Shubha K. Chakravarthy
4 min readAug 16, 2018

What Joseph Campbell taught me about managing my money

Photo by Tbel Abuseridze on Unsplash

I have always struggled with doing a better job with my money. It’s almost laughable and yet sad because I have a Finance MBA, and have worked in financial services my entire life so I should know better. I should, but I don’t. Maybe you can relate.

I could tell a million stories of why this is, but the bottom-line is this: it’s a no-win, no-reward situation, so I won’t do it, despite my best intentions. My lizard brain sees this:

  • Do a lot of drudgery for the next twenty years
  • Periodically look at mind-numbing series of numbers and graphs that mean little to my dreams of sun and sand (or impact to the world)
  • Make more sacrifices. Repeat.

And bingo: I might (or might not) have some money to retire on after twenty years (assuming the market doesn’t get wiped out, the earth doesn’t crash into the sun, the fifth week of the month doesn’t have a Sunday, or whatever). Talk about an offer you can’t resist. Lizard brain says no way.

Photo by Philipp Lublasser on Unsplash

Inspiration whacked my head when I was least expecting it: from an article on Joseph Campbell. Campbell was the rock-star mythologist who gave the mantra “Follow your bliss” a whole new power.

His single biggest discovery: that myths, legends and hero stories of virtually all cultures follow a simple arc:

  1. Hero lives in the workaday world. Faces some deep inner call, suppresses it from fear or self-doubt.
  2. Wise mentor shows up and convinces the hero to undertake the difficult challenge.
  3. Hero enters the special world, performs quests, overcomes challenges, gains allies, and learns something about himself (it’s usually a “he”) and what he has set out to do.
  4. Hero encounters final challenge inside the dragon’s cave, survives an epic battle with evil, and snatches victory from the jaws of death.
  5. Hero returns home with the precious prize, overcomes more challenges on the way home, and reintegrates into the workaday world with his hard-won prize that now makes the world a better place for himself and all those around.

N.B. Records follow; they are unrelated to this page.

-- ==== Sys2Proof/Machine/Dispatch.lean ====
section
/-! DEFINITION. One arm per event. -/

namespace Sys2Proof.Machine

def exec (i : Instr) (s : State) : Host.Outcome State Fault Refusal :=
  match i with
  | .nop => Sys2Proof.Machine.execNop s
  | .vtick => Sys2Proof.Machine.execVtick s
  | .htick j => Sys2Proof.Machine.execHtick j s
  | .fbwr addr data => Sys2Proof.Machine.execFbwr addr data s
  | .fbrd addr => Sys2Proof.Machine.execFbrd addr s
  | .rdet => Sys2Proof.Machine.execRdet s
  | .start => Sys2Proof.Machine.execStart s
  | .stop => Sys2Proof.Machine.execStop s
  | .reset => Sys2Proof.Machine.execReset s

end Sys2Proof.Machine
end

The reason this mono-myth is so prevalent and compelling is that it hits all the chords and elements needed to make for an emotionally satisfying tale. Stories are memorable, gripping and efficiently transmit important lessons. It’s no surprise that this structure has been used countless times to spin great tales and experiences, a spectacular version of which is the Star Wars series.

Cue light bulb moment: What if taking care of our financial future were no longer a tale of dull investment account statements and incomprehensible disclosures or bore-me-to tears “market commentary”? What, instead, if this were the tale of our own personal hero’s journey, of conquering the dark and scary challenge of our insecurities? What if we could emerge after a near-death fight with whatever our biggest challenge happens to be? What if we could create our own story, drawing energy, inspiration and staying power by equating every step with its equivalent in the Hero’s Journey.

Photo by Matheus Ferrero on Unsplash

The metaphor packs a punch. Looking at it this new way provides us a whole new toolkit with which to approach this Hydra-headed monster. The next time you encounter one of those nasty “financial planning” nightmares, try this little trick instead:

  1. What is the heroic, breathtaking aspiration that never fails to inspire you, regardless of its difficulty?

Keep this image front and center in your mind. Now make the link between the task at hand and this big aspiration. Got it? Good. Keep that plastered in your mind’s eye.

2. What is the one big strength you know you have, that you can rely on to take the first step?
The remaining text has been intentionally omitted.